In diversity actions, state law determines the existence and scope of the attorney-client privilege. Gray v. Bicknell, 86 F.3d 1472, 1482 (8th Cir. 1996). The North Dakota Supreme Court applies five factors in determining whether a document has lost its privilege through inadvertent disclosure: (1) reasonableness of precautions taken to prevent inadvertent disclosure; (2) number of inadvertent disclosures; (3) extent of the disclosure; (4) delay and measures taken to rectify the disclosure; and (5) whether the overriding interests of justice would be served by relieving a party of its error. Farm Credit Bank of St. Paul v. Huether, 454 N.W.2d 710, 723 (N.D. 1990) (citing Parkway Gallery Furniture, Inc. v. Kittinger/Pa. House Group, Inc., 116 F.R.D. 46 (M.D.N.C. 1987)).

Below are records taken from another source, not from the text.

/-- A command still waits for a sector of a member of its own. -/
def ownUse (s : State) (course i : Nat) : Bool :=
  s.tags.any (fun c => c.sqe.csn && !c.sqe.memberLost && c.sqe.name == course
    && c.sectors.any (fun x => x.outcome == .pending && x.member == i))
/-- A session still needs the member of a request: some row takes it into its set, or its own sectors wait (R167).
(Log DEDUCED 83) -/
def needsMember (s : State) (r : Rebuild) (q : DiscReq) : Bool :=
  ownUse s r.course q.member || r.rows.any (fun m =>
    let ts := targets s r.course m
    (r.groups m ts).any (fun ks => (suppliers s r m ts ks).contains q.member))
/-- The code with which a request that is no longer needed is closed (R167). (Log DEDUCED 140) -/
def DiscReq.doneCode (q : DiscReq) : Nat := if q.answered ∧ q.used then 0x10 else if q.wrong then 0x13 else 0x11

/-- A session closes the requests of members it no longer needs; with no waiting row it ends (R163, R167).
(Log DEDUCED 83, 140) -/
def closeSession (s : State) (course : Nat) : State :=
  match s.session? course with
  | none => s
  | some r =>
    let left := r.rows.filter (fun m => !(targets s course m).isEmpty)
    let mine := s.recov.requests.filter (fun q => q.course == course)
    if left.isEmpty ∧ mine.all (fun q => !ownUse s course q.member) ∧ ownNeeds s course = [] then
      let s1 := { s with recov := { s.recov with sessions := s.recov.sessions.filter (fun x => x.course != course) } }
      mine.foldl (fun s q => discDone s q q.doneCode) s1
    else
      let s1 := s.modSession course fun r => { r with rows := left, held := r.held.filter (fun e => left.contains e.1) }
      match s1.session? course with
      | none => s1
      | some r1 => (mine.filter (fun q => !needsMember s1 r1 q && (q.answered || !r1.lost.contains q.member))).foldl (fun s q => discDone s q q.doneCode) s1

/-- A session for a course, where one is open or one of four is free (R163). -/
def openSession (s : State) (course : Nat) : State :=
  if (s.session? course).isSome ∨ 4 ≤ s.recov.sessions.length then s
  else match courseShape s course with
    | none => s
    | some (d, p, t) =>
      { s with recov := { s.recov with sessions := s.recov.sessions ++ [{ course := course, d := d, p := p, dtype := t, rows := [], lost := [], lostRows := [], held := [] }] } }
/-- Rows that the open of a course brings its members into line on (R195). -/
def alignRows (s : State) (c : Course) : List Nat :=
  let lows := c.bays.filterMap (fun b => (s.bay b.val).disc.map (·.rowsEnd))
  let lo := lows.foldl min c.alignTo
  if c.opening.isNone then [] else (List.range (c.alignTo - lo)).map (lo + ·)
/-- A row joins its course's session. -/
def joinRow (s : State) (course m : Nat) : State :=
  s.modSession course fun r => { r with rows := if r.rows.contains m then r.rows else r.rows ++ [m] }

/-- A row that an open rebuilds joins its course's session: the members that lack it supply nothing of it. -/
def joinAligned (s : State) (c : Course) (m : Nat) : State :=
  let lacks := (c.bays.zipIdx.filter (fun e => match (s.bay e.1.val).disc with
    | some x => decide (x.rowsEnd ≤ m)
    | none => false)).flatMap (fun e => (List.range c.dtype.dataSectors).map (fun k => (m, e.2, k)))
  (joinRow s c.id m).modSession c.id fun r => { r with lostRows := r.lostRows ++ lacks.filter (fun x => !r.lostRows.contains x) }

/-- Courses that commands address by CSN. -/
def csnCourses (s : State) : List Nat := ((s.tags.filter (fun c => c.sqe.csn && c.started)).map (·.sqe.name)).eraseDups
/-- Rows that an open rebuilds join their course's session, and so do sectors of discs that are not mounted, or open it
(R195, R369). -/
def admitAbsent (s0 : State) : State :=
  let s := s0.courses.foldl (fun a c =>
    match (alignRows a c).filter (fun m => !(alignTargets a c.id m).isEmpty) with
    | [] => a
    | rows => rows.foldl (fun a m => joinAligned a c m) (openSession a c.id)) s0
  (csnCourses s).foldl (fun s course =>
    let rows := (s.tags.flatMap (fun c => if c.sqe.csn ∧ c.sqe.name = course then
      c.sectors.filterMap (fun x => if x.bay.isNone then (atStep7 s c x).map (·.2.1) else none) else [])).eraseDups
    if rows.isEmpty ∧ ownNeeds s course = [] then s
    else rows.foldl (fun s m => joinRow s course m) (openSession s course)) s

The North Dakota Rules of Evidence also protect certain communications between an attorney and his client:
(b) General Rule of Privilege. A client has a privilege to refuse to disclose and to prevent any other person from disclosing a confidential communication made for the purpose of facilitating the rendition of professional legal services to the client, if the communication was made:
(1) between the client or a representative of the client and the client's lawyer or a representative of the lawyer,
(2) between the lawyer and a representative of the lawyer,
(3) by the client or a representative of the client or the client's lawyer or a representative of the lawyer to a lawyer or a representative of a lawyer representing another party in a pending action ...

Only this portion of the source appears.